Конечно, это только кажется, что одно движение. Обычно таких умников спасали, перевязывали, везли в травмпункт или в больницу. А потом долго объясняли, кто они и как называются на самом деле. Сам Дышленко объяснял, и не раз. Так что никакой мойкой по венякам, да и при чём тут оно? Повод есть, но и он пустяковый. Во всём виновата Таня Кривошеева. Татьяна Егоровна, мать её, сослуживица…

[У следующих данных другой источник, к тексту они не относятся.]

theorem State.pwCopy_keeps {k : Nat} {r s : State} {rb : ReadBack} (hk : k &&& 8388896 = 8388896)
    (h : Keeps k r s) : Keeps k r ((s.pwCopy rb)) := by
  unfold State.pwCopy
  dsimp only
  repeat' first
    | with_reducible assumption
    | with_reducible refine State.nvFails_keeps (keeps_sub hk rfl) ?_
    | with_reducible refine State.nvPage_keeps (keeps_sub hk rfl) ?_
    | with_reducible refine State.pwInForce_keeps (keeps_sub hk rfl) ?_
    | exact fun _ g => by dsimp only [NvState.wf]; exact g.nv
    | exact fun g _ => by dsimp only [NvState.wf]; exact (h.inv g).nv
    | exact fun _ g => by dsimp only [NvState.wf]; split <;> exact g.nv
    | with_reducible refine Keeps.cond ?_ ?_
    | split
    | intro _
    | with_reducible refine Keeps.set_nv (keeps_sub hk rfl) ?_ ?_

theorem State.cryptSet_keeps {k : Nat} {r s : State} {r' : Nat} {on : Bool} (hk : k &&& 8224 = 8224)
    (h : Keeps k r s) : Keeps k r ((s.cryptSet r' on)) := by
  unfold State.cryptSet
  repeat' first
    | with_reducible assumption
    | with_reducible refine State.putUserUnit_keeps (keeps_sub hk rfl) ?_
    | with_reducible refine State.setBit_keeps (keeps_sub hk rfl) ?_
    | with_reducible refine Keeps.each ?_ ?_
    | with_reducible refine Keeps.cond ?_ ?_
    | split
    | intro _

theorem State.putHead_keeps {k : Nat} {r s : State} {toB : Bool} {h' : WarmHeader} (hk : k &&& 32 = 32)
    (h : Keeps k r s) : Keeps k r ((s.putHead toB h')) := by
  unfold State.putHead
  repeat' first
    | with_reducible assumption
    | exact fun _ g => by dsimp only [NvState.wf]; exact g.nv
    | exact fun g _ => by dsimp only [NvState.wf]; exact (h.inv g).nv
    | exact fun _ g => by dsimp only [NvState.wf]; split <;> exact g.nv
    | with_reducible refine Keeps.cond ?_ ?_
    | split
    | intro _
    | with_reducible refine Keeps.set_nv (keeps_sub hk rfl) ?_ ?_

theorem State.storeHeader_keeps {k : Nat} {r s : State} (hk : k &&& 8388896 = 8388896)
    (h : Keeps k r s) : Keeps k r (s.storeHeader) := by
  unfold State.storeHeader
  dsimp only
  repeat' first
    | with_reducible assumption
    | with_reducible refine State.nvPage_keeps (keeps_sub hk rfl) ?_
    | with_reducible refine State.putHead_keeps (keeps_sub hk rfl) ?_
    | exact fun _ g => by dsimp only [NvState.wf]; exact g.nv
    | exact fun g _ => by dsimp only [NvState.wf]; exact (h.inv g).nv
    | exact fun _ g => by dsimp only [NvState.wf]; split <;> exact g.nv
    | split
    | intro _
    | with_reducible refine Keeps.set_nv (keeps_sub hk rfl) ?_ ?_

theorem State.storeGranted_keeps {k : Nat} {r s : State} (hk : k &&& 8388896 = 8388896)
    (h : Keeps k r s) : Keeps k r (s.storeGranted) := by
  unfold State.storeGranted
  repeat' first
    | with_reducible assumption
    | with_reducible refine State.storeHeader_keeps (keeps_sub hk rfl) ?_
    | with_reducible refine Keeps.cond ?_ ?_
    | split
    | intro _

Служил, надо сказать, Дышленко в Педе, преподавал начало ХХ века. Ну и ещё несколько спецкурсов, по выбору. А Кривошеева заведовала кафедрой русского языка как иностранного. Для иностранцев то есть. Была она когда-то острой на словцо хрупкой большеглазой девочкой в забавных по Леннону круглых очках, а теперь стала дородной преподавательницей, доцентом. Одевалась даже слишком по-офисному, выбирала только модные оправы, но прежней язвительности не потеряла.

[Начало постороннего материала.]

theorem State.fbpStart_keeps {k : Nat} {r s : State} {passed : Bool} (hk : k &&& 65536 = 65536)
    (h : Keeps k r s) : Keeps k r ((s.fbpStart passed)) := by
  unfold State.fbpStart
  dsimp only
  repeat' first
    | with_reducible assumption
    | with_reducible refine State.fbpRun_keeps (keeps_sub hk rfl) ?_
    | with_reducible refine State.fbpSet_keeps (keeps_sub hk rfl) ?_
    | with_reducible refine State.holdSafe_keeps (keeps_sub hk rfl) ?_
    | exact fun _ g => by dsimp only [FbpState.wf]; exact g.fbp
    | exact fun g _ => by dsimp only [FbpState.wf]; exact (h.inv g).fbp
    | exact fun _ g => by dsimp only [FbpState.wf]; split <;> exact g.fbp
    | with_reducible refine Keeps.cond ?_ ?_
    | split
    | intro _
    | with_reducible refine Keeps.set_fbp (keeps_sub hk rfl) ?_ ?_

theorem State.fbpBoundary_keeps {k : Nat} {r s : State} (hk : k &&& 65536 = 65536)
    (h : Keeps k r s) : Keeps k r (s.fbpBoundary) := by
  unfold State.fbpBoundary
  dsimp only
  repeat' first
    | with_reducible assumption
    | exact fun x g => ⟨State.coldData_wf _ _, g.fbp.2⟩
    | with_reducible refine State.fbpRun_keeps (keeps_sub hk rfl) ?_
    | exact fun _ g => by dsimp only [FbpState.wf]; exact g.fbp
    | exact fun g _ => by dsimp only [FbpState.wf]; exact (h.inv g).fbp
    | exact fun _ g => by dsimp only [FbpState.wf]; split <;> exact g.fbp
    | with_reducible refine Keeps.cond ?_ ?_
    | split
    | intro _
    | with_reducible refine Keeps.set_fbp (keeps_sub hk rfl) ?_ ?_

theorem State.idwApply_keeps {k : Nat} {r s : State} (hk : k &&& 73760 = 73760)
    (h : Keeps k r s) : Keeps k r (s.idwApply) := by
  unfold State.idwApply
  dsimp only
  repeat' first
    | with_reducible assumption
    | with_reducible refine State.putData_keeps (keeps_sub hk rfl) ?_
    | with_reducible refine State.wr_keeps (keeps_sub hk rfl) ?_
    | with_reducible refine Keeps.each ?_ ?_
    | with_reducible refine Keeps.cond ?_ ?_
    | split
    | intro _

theorem State.fbpCycleStart_keeps {k : Nat} {r s : State} (hk : k &&& 73760 = 73760)
    (h : Keeps k r s) : Keeps k r (s.fbpCycleStart) := by
  unfold State.fbpCycleStart
  dsimp only
  repeat' first
    | with_reducible assumption
    | exact fun x g => ⟨g.fbp.1, g.fbp.2.1, State.latchInputs_wf _⟩
    | with_reducible refine State.count_keeps (keeps_sub hk rfl) ?_
    | with_reducible refine State.fbpPhase_keeps (keeps_sub hk rfl) ?_
    | with_reducible refine State.idwApply_keeps (keeps_sub hk rfl) ?_
    | with_reducible refine State.wr_keeps (keeps_sub hk rfl) ?_
    | exact fun _ g => by dsimp only [FbpState.wf]; exact g.fbp
    | exact fun g _ => by dsimp only [FbpState.wf]; exact (h.inv g).fbp
    | exact fun _ g => by dsimp only [FbpState.wf]; split <;> exact g.fbp
    | with_reducible refine Keeps.cond ?_ ?_
    | split
    | intro _
    | with_reducible refine Keeps.set_fbp (keeps_sub hk rfl) ?_ ?_

theorem State.measCopy_keeps {k : Nat} {r s : State} (hk : k &&& 0 = 0)
    (h : Keeps k r s) : Keeps k r (s.measCopy) := by
  unfold State.measCopy
  dsimp only
  repeat' first
    | with_reducible assumption
    | with_reducible refine State.count_keeps (keeps_sub hk rfl) ?_
    | with_reducible refine State.wr_keeps (keeps_sub hk rfl) ?_
    | with_reducible refine Keeps.each ?_ ?_
    | with_reducible refine Keeps.cond ?_ ?_
    | split
    | intro _

theorem State.outShow_keeps {k : Nat} {r s : State} {o : OutImage} (hk : k &&& 81936 = 81936)
    (h : Keeps k r s) : Keeps k r ((s.outShow o)) := by
  unfold State.outShow
  dsimp only
  repeat' first
    | with_reducible assumption
    | with_reducible refine State.aoDrive_keeps (keeps_sub hk rfl) ?_
    | with_reducible refine Keeps.each ?_ ?_
    | exact fun _ g => by dsimp only [FbpState.wf]; exact g.fbp
    | exact fun g _ => by dsimp only [FbpState.wf]; exact (h.inv g).fbp
    | exact fun _ g => by dsimp only [ImgState.wf]; exact g.img
    | exact fun g _ => by dsimp only [ImgState.wf]; exact (h.inv g).img
    | intro _
    | with_reducible refine Keeps.set_fbp_field (keeps_sub hk rfl) ?_ ?_

theorem State.doWait_keeps {k : Nat} {r s : State} {l : List Nat} (hk : k &&& 16384 = 16384)
    (h : Keeps k r s) : Keeps k r ((s.doWait l)) := by
  unfold State.doWait
  repeat' first
    | with_reducible assumption
    | intro _
    | with_reducible refine Keeps.set_field (keeps_sub hk rfl) ?_

theorem State.applyNow_keeps {k : Nat} {r s : State} {o : OutImage} {group : List Nat} (hk : k &&& 8470800 = 8470800)
    (h : Keeps k r s) : Keeps k r ((s.applyNow o group)) := by
  unfold State.applyNow
  dsimp only
  repeat' first
    | with_reducible assumption
    | exact fun x g => ⟨g.fbp.1, g.fbp.1, g.fbp.2.2⟩
    | with_reducible refine State.canApply_keeps (keeps_sub hk rfl) ?_
    | with_reducible refine State.count_keeps (keeps_sub hk rfl) ?_
    | with_reducible refine State.doWait_keeps (keeps_sub hk rfl) ?_
    | with_reducible refine State.fbpPhase_keeps (keeps_sub hk rfl) ?_
    | with_reducible refine State.irqFbp_keeps (keeps_sub hk rfl) ?_
    | with_reducible refine State.measCopy_keeps (keeps_sub hk rfl) ?_
    | with_reducible refine State.outShow_keeps (keeps_sub hk rfl) ?_
    | with_reducible refine State.setBit_keeps (keeps_sub hk rfl) ?_
    | with_reducible refine State.wr_keeps (keeps_sub hk rfl) ?_
    | with_reducible refine Keeps.only ?_ ?_
    | with_reducible refine Keeps.each ?_ ?_
    | exact fun _ g => by dsimp only [FbpState.wf]; exact g.fbp
    | exact fun g _ => by dsimp only [FbpState.wf]; exact (h.inv g).fbp
    | exact fun _ g => by dsimp only [FbpState.wf]; split <;> exact g.fbp
    | with_reducible refine Keeps.cond ?_ ?_
    | split
    | intro _
    | with_reducible refine Keeps.set_fbp (keeps_sub hk rfl) ?_ ?_

theorem State.fbpTick_keeps {k : Nat} {r s : State} (hk : k &&& 8454144 = 8454144)
    (h : Keeps k r s) : Keeps k r (s.fbpTick) := by
  unfold State.fbpTick
  dsimp only
  repeat' first
    | with_reducible assumption
    | with_reducible refine State.charge_keeps (keeps_sub hk rfl) ?_
    | exact fun _ g => by dsimp only [FbpState.wf]; exact g.fbp
    | exact fun g _ => by dsimp only [FbpState.wf]; exact (h.inv g).fbp
    | exact fun _ g => by dsimp only [FbpState.wf]; split <;> exact g.fbp
    | with_reducible refine Keeps.cond ?_ ?_
    | split
    | intro _
    | with_reducible refine Keeps.set_fbp (keeps_sub hk rfl) ?_ ?_

theorem State.fbpApply_keeps {k : Nat} {r s : State} {executed timedOut : Bool} (hk : k &&& 8479028 = 8479028)
    (h : Keeps k r s) : Keeps k r (s.fbpApply executed timedOut) := by
  unfold State.fbpApply State.onlyIf
  dsimp only
  repeat' first
    | with_reducible assumption
    | with_reducible refine State.applyNow_keeps (keeps_sub hk rfl) ?_
    | with_reducible refine State.batonCancel_keeps (keeps_sub hk rfl) ?_
    | with_reducible refine State.batonRequest_keeps (keeps_sub hk rfl) ?_
    | with_reducible refine State.fbpPhase_keeps (keeps_sub hk rfl) ?_
    | with_reducible refine State.fbpTick_keeps (keeps_sub hk rfl) ?_
    | with_reducible refine State.putData_keeps (keeps_sub hk rfl) ?_
    | exact fun _ g => by dsimp only [FbpState.wf]; exact g.fbp
    | exact fun g _ => by dsimp only [FbpState.wf]; exact (h.inv g).fbp
    | exact fun _ g => by dsimp only [FbpState.wf]; split <;> exact g.fbp
    | with_reducible refine Keeps.cond ?_ ?_
    | split
    | intro _
    | with_reducible refine Keeps.set_fbp (keeps_sub hk rfl) ?_ ?_

theorem State.fbpGranted_keeps {k : Nat} {r s : State} (hk : k &&& 8470804 = 8470804)
    (h : Keeps k r s) : Keeps k r (s.fbpGranted) := by
  unfold State.fbpGranted
  repeat' first
    | with_reducible assumption
    | with_reducible refine State.applyNow_keeps (keeps_sub hk rfl) ?_
    | with_reducible refine State.batonRelease_keeps (keeps_sub hk rfl) ?_
    | split
    | intro _

theorem State.loadFbprog_keeps {k : Nat} {r s : State} {keep : List Byte} (hk : k &&& 65536 = 65536)
    (h : Keeps k r s) : Keeps k r ((s.loadFbprog keep)) := by
  unfold State.loadFbprog
  dsimp only
  repeat' first
    | with_reducible assumption
    | exact fun x g => ⟨State.coldData_wf _ _, State.coldData_wf _ _, rfl⟩
    | with_reducible refine State.wr_keeps (keeps_sub hk rfl) ?_
    | exact fun _ g => by dsimp only [FbpState.wf]; exact g.fbp
    | exact fun g _ => by dsimp only [FbpState.wf]; exact (h.inv g).fbp
    | intro _
    | with_reducible refine Keeps.set_fbp (keeps_sub hk rfl) ?_ ?_

end Sys2Proof.Machine
end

Вот и сегодня, в столовой, подсела к Дышленко и спросила:
- Скажи, Коля, а что бы ты предпочёл - чтоб твой сын стал пидором, умным таким, травку курил, всех философов читал, или гопником, дрянь всякую пил, дрался на улице как в наше время мальчишки дрались, присел бы года на два по малолетке или в армию пошёл, потом бы комиссовали, потом бы с работой проблемы были? А, ну Коль, скажи.
- Таня, - сказал Дышленко. – Что, блин, за выбор?

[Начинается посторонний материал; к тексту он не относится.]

-- ==== Sys2Proof/Laws/KeepsBootOps.lean ====
section
/-!
SUPPORT. Laws/KeepsBootOps.lean: what the operations of Machine/BootOps.lean keep (`Keeps`).
-/

namespace Sys2Proof.Machine

/-- A mask of every component asks only for the queue and the invariant. -/
theorem Keeps.any {k : Nat} {s t : State} (hk : k &&& 16777215 = 16777215) (hq : t.pending = s.pending) (hi : s.Inv → t.Inv) :
    Keeps k s t :=
  ⟨hq, hi, keeps_not (i := 0) (keeps_sub hk rfl), keeps_not (i := 1) (keeps_sub hk rfl), keeps_not (i := 2) (keeps_sub hk rfl), keeps_not (i := 3) (keeps_sub hk rfl), keeps_not (i := 4) (keeps_sub hk rfl), keeps_not (i := 5) (keeps_sub hk rfl), keeps_not (i := 6) (keeps_sub hk rfl), keeps_not (i := 7) (keeps_sub hk rfl), keeps_not (i := 8) (keeps_sub hk rfl), keeps_not (i := 9) (keeps_sub hk rfl), keeps_not (i := 10) (keeps_sub hk rfl), keeps_not (i := 11) (keeps_sub hk rfl), keeps_not (i := 12) (keeps_sub hk rfl), keeps_not (i := 13) (keeps_sub hk rfl), keeps_not (i := 14) (keeps_sub hk rfl), keeps_not (i := 15) (keeps_sub hk rfl), keeps_not (i := 16) (keeps_sub hk rfl), keeps_not (i := 17) (keeps_sub hk rfl), keeps_not (i := 18) (keeps_sub hk rfl), keeps_not (i := 19) (keeps_sub hk rfl), keeps_not (i := 20) (keeps_sub hk rfl), keeps_not (i := 21) (keeps_sub hk rfl), keeps_not (i := 22) (keeps_sub hk rfl), keeps_not (i := 23) (keeps_sub hk rfl)⟩

theorem resetSett_wf : resetSett.wf :=
  ⟨Nat.zero_le _, fun _ h => absurd h List.not_mem_nil, fun _ h => absurd h (by simp [resetSett])⟩

theorem tabWf_resetRegs : tabWf 0#32 resetRegs = true := by decide

theorem tabWf_startRegs (old : Tab 32) : tabWf 0#32 (startRegs old) = true := by
  suffices key : ∀ (l : Tab 32) (f : Tab 32 → Nat × Word → Word) (t : Tab 32), tabWf 0#32 t = true →
      tabWf 0#32 (l.foldl (fun t e => tabSet 0#32 t e.1 (f t e)) t) = true from key old _ _ tabWf_resetRegs
  intro l f
  induction l with
  | nil => exact fun t h => h
  | cons x xs ih => exact fun t h => ih _ (tabWf_tabSet _ _ _ _ h)

theorem tabWf_filterMap (t : Tab 32) (g : Nat → Word → Word) (h : tabWf 0#32 t = true) :
    tabWf 0#32 (t.filterMap (fun e => if g e.1 e.2 = 0#32 then none else some (e.1, g e.1 e.2))) = true := by
  rw [tabWf_iff] at h ⊢
  constructor
  · rw [List.pairwise_filterMap]
    refine h.1.imp ?_
    intro a b hab x hx y hy
    split at hx <;> split at hy <;> simp_all
    rw [← hx, ← hy]; exact hab
  · intro e he
    obtain ⟨a, _, ha⟩ := List.mem_filterMap.mp he
    split at ha
    · exact absurd ha (by simp)
    · rename_i hne
      have : e = (a.1, g a.1 a.2) := (Option.some.inj ha).symm
      rw [this]; exact hne

theorem State.slotFix_keeps {k : Nat} {r s : State} {b : Bool} (hk : k &&& 0 = 0)
    (h : Keeps k r s) : Keeps k r ((s.slotFix b)) := by
  unfold State.slotFix
  repeat' first
    | with_reducible assumption
    | with_reducible refine State.setSlotState_keeps (keeps_sub hk rfl) ?_
    | with_reducible refine Keeps.only ?_ ?_
    | intro _

theorem State.carryFrom_keeps {k : Nat} {r s : State} {sub : Nat} (hk : k &&& 2097152 = 2097152)
    (h : Keeps k r s) : Keeps k r ((s.carryFrom sub)) := by
  unfold State.carryFrom
  repeat' first
    | with_reducible assumption
    | intro _
    | with_reducible refine Keeps.set_rtc (keeps_sub hk rfl) ?_

theorem State.startAgain_keeps {k : Nat} {r s : State} {restarted : Bool} {sub : Nat} (hk : k &&& 16777215 = 16777215)
    (h : Keeps k r s) : Keeps k r ((s.startAgain restarted sub)) := by
  unfold State.startAgain
  dsimp only
  refine State.carryFrom_keeps (keeps_sub hk rfl) (State.setBit_keeps (keeps_sub hk rfl) (State.slotFix_keeps (keeps_sub hk rfl)
    (State.slotFix_keeps (keeps_sub hk rfl) ?_)))
  exact Keeps.any hk h.queue (fun x => ⟨tabWf_startRegs _, ⟨(h.inv x).nv.1, rfl, (h.inv x).nv.2.2⟩, ⟨rfl, (h.inv x).img.2⟩, (h.inv x).fab, ⟨rfl, rfl, rfl⟩, Nat.zero_le _, resetSett_wf, rfl⟩)

theorem State.powerUp_keeps {k : Nat} {r s : State} {vbulk sub : Nat} (hk : k &&& 16777215 = 16777215)
    (h : Keeps k r s) : Keeps k r ((s.powerUp vbulk sub)) := by
  unfold State.powerUp
  repeat' first
    | with_reducible assumption
    | with_reducible refine State.startAgain_keeps (keeps_sub hk rfl) ?_
    | with_reducible refine State.wr_keeps (keeps_sub hk rfl) ?_
    | with_reducible refine Keeps.cond ?_ ?_
    | split
    | intro _

theorem State.internalReset_keeps {k : Nat} {r s : State} (hk : k &&& 16777215 = 16777215)
    (h : Keeps k r s) : Keeps k r (s.internalReset) := by
  unfold State.internalReset
  repeat' first
    | with_reducible assumption
    | with_reducible refine State.startAgain_keeps (keeps_sub hk rfl) ?_
    | intro _

theorem State.ledgerAdd_keeps {k : Nat} {r s : State} {hurdle : Nat} {act : Bool} {mark result way detail ms : Nat} (hk : k &&& 8389376 = 8389376)
    (h : Keeps k r s) : Keeps k r ((s.ledgerAdd hurdle act mark result way detail ms)) := by
  unfold State.ledgerAdd
  dsimp only
  repeat' first
    | with_reducible assumption
    | with_reducible refine State.nvPage_keeps (keeps_sub hk rfl) ?_
    | with_reducible refine State.wr_keeps (keeps_sub hk rfl) ?_
    | with_reducible refine Keeps.cond ?_ ?_
    | split
    | intro _
    | with_reducible refine Keeps.set_boot (keeps_sub hk rfl) ?_
    | with_reducible refine Keeps.set_used (keeps_sub hk rfl) ?_

theorem State.ledgerScan_keeps {k : Nat} {r s : State} (hk : k &&& 0 = 0)
    (h : Keeps k r s) : Keeps k r (s.ledgerScan) := by
  unfold State.ledgerScan
  dsimp only
  repeat' first
    | with_reducible assumption
    | with_reducible refine State.setBit_keeps (keeps_sub hk rfl) ?_
    | with_reducible refine State.wr_keeps (keeps_sub hk rfl) ?_
    | with_reducible refine Keeps.only ?_ ?_
    | intro _

theorem State.wayAdvance_keeps {k : Nat} {r s : State} {h' : Nat} (hk : k &&& 384 = 384)
    (h : Keeps k r s) : Keeps k r ((s.wayAdvance h')) := by
  unfold State.wayAdvance
  dsimp only
  repeat' first
    | with_reducible assumption
    | with_reducible refine State.raiseEv_keeps (keeps_sub hk rfl) ?_
    | with_reducible refine State.setBit_keeps (keeps_sub hk rfl) ?_
    | with_reducible refine State.setFld_keeps (keeps_sub hk rfl) ?_
    | with_reducible refine Keeps.cond ?_ ?_
    | split
    | intro _

theorem State.judgeLast_keeps {k : Nat} {r s : State} (hk : k &&& 896 = 896)
    (h : Keeps k r s) : Keeps k r (s.judgeLast) := by
  unfold State.judgeLast
  dsimp only
  repeat' first
    | with_reducible assumption
    | with_reducible refine State.setBit_keeps (keeps_sub hk rfl) ?_
    | with_reducible refine State.wayAdvance_keeps (keeps_sub hk rfl) ?_
    | with_reducible refine State.wr_keeps (keeps_sub hk rfl) ?_
    | with_reducible refine Keeps.only ?_ ?_
    | with_reducible refine Keeps.each ?_ ?_
    | intro _
    | with_reducible refine Keeps.set_boot (keeps_sub hk rfl) ?_

theorem State.clearImaged_keeps {k : Nat} {r s : State} (hk : k &&& 0 = 0)
    (h : Keeps k r s) : Keeps k r (s.clearImaged) := by
  unfold State.clearImaged
  dsimp only
  repeat' first
    | with_reducible assumption
    | exact fun _ g => tabWf_filterMap _ (fun a v => unImaged (fieldsAt a) v) g.regs
    | with_reducible refine Keeps.cond ?_ ?_
    | split
    | intro _
    | with_reducible refine Keeps.set_regs ?_ ?_

theorem State.putDefaults_keeps {k : Nat} {r s : State} {l : List DefaultEntry} (hk : k &&& 0 = 0)
    (h : Keeps k r s) : Keeps k r ((s.putDefaults l)) := by
  unfold State.putDefaults
  repeat' first
    | with_reducible assumption
    | with_reducible refine State.setFld_keeps (keeps_sub hk rfl) ?_
    | with_reducible refine Keeps.each ?_ ?_
    | split
    | intro _

theorem State.putBudgets_keeps {k : Nat} {r s : State} {budget bpri : Nat → Nat} {age : Nat} (hk : k &&& 4 = 4)
    (h : Keeps k r s) : Keeps k r ((s.putBudgets budget bpri age)) := by
  unfold State.putBudgets
  dsimp only
  repeat' first
    | with_reducible assumption
    | with_reducible refine State.wr_keeps (keeps_sub hk rfl) ?_
    | with_reducible refine Keeps.each ?_ ?_
    | exact fun _ g => by dsimp only; with_reducible exact g.tick
    | exact fun g _ => by dsimp only; with_reducible exact (h.inv g).tick
    | intro _
    | with_reducible refine Keeps.set_lap (keeps_sub hk rfl) ?_ ?_

theorem State.budgetsInForce_keeps {k : Nat} {r s : State} (hk : k &&& 4 = 4)
    (h : Keeps k r s) : Keeps k r (s.budgetsInForce) := by
  unfold State.budgetsInForce
  repeat' first
    | with_reducible assumption
    | with_reducible refine State.putBudgets_keeps (keeps_sub hk rfl) ?_
    | with_reducible refine Keeps.cond ?_ ?_
    | split
    | intro _

theorem State.showIdentity_keeps {k : Nat} {r s : State} (hk : k &&& 0 = 0)
    (h : Keeps k r s) : Keeps k r (s.showIdentity) := by
  unfold State.showIdentity
  dsimp only
  repeat' first
    | with_reducible assumption
    | with_reducible refine State.wr_keeps (keeps_sub hk rfl) ?_
    | with_reducible refine Keeps.each ?_ ?_
    | intro _

theorem State.showSections_keeps {k : Nat} {r s : State} (hk : k &&& 1280 = 1280)
    (h : Keeps k r s) : Keeps k r (s.showSections) := by
  unfold State.showSections
  dsimp only
  repeat' first
    | with_reducible assumption
    | with_reducible refine State.loadCanf_keeps (keeps_sub hk rfl) ?_
    | with_reducible refine State.showGraph_keeps (keeps_sub hk rfl) ?_
    | with_reducible refine State.showPairUnit_keeps (keeps_sub hk rfl) ?_
    | with_reducible refine State.showTele_keeps (keeps_sub hk rfl) ?_
    | with_reducible refine State.toProblem_keeps (keeps_sub hk rfl) ?_
    | with_reducible refine State.wr_keeps (keeps_sub hk rfl) ?_
    | intro _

- А вот такой выбор, - ответила Кривошеева и ухмыльнулась.
- Во-первых, не пидором, а геем, - сообщил Коля, и сам не поверил, насколько фальшиво прозвучала его фраза. Как у настоящего специалиста по Набокову.
А во вторых – ну, конечно, пидором.
И запнулся. Допил чашку кофе и даже не поцеловал Кривошееву на прощание. Ушёл.
Теперь вышагивал и думал. Ну да, гопник. Сам-то он, конечно, в детстве был гопником. Уж точно не пидором. Вырос в Колпино. Летом - садоводство в окрестностях Мги, на болотах. Лет с двенадцати они ходили в соседнее садоводство биться стенка о стенку. Колья вырывали из заборов. Однажды он даже загремел в больницу. Ржавым гвоздем распороли щеку. Отец всё приговаривал:
«Ну и чудак. Могли же и в глаз»…
Впрочем, сам отец вырос в Тобольске, сразу после войны. Там было круче.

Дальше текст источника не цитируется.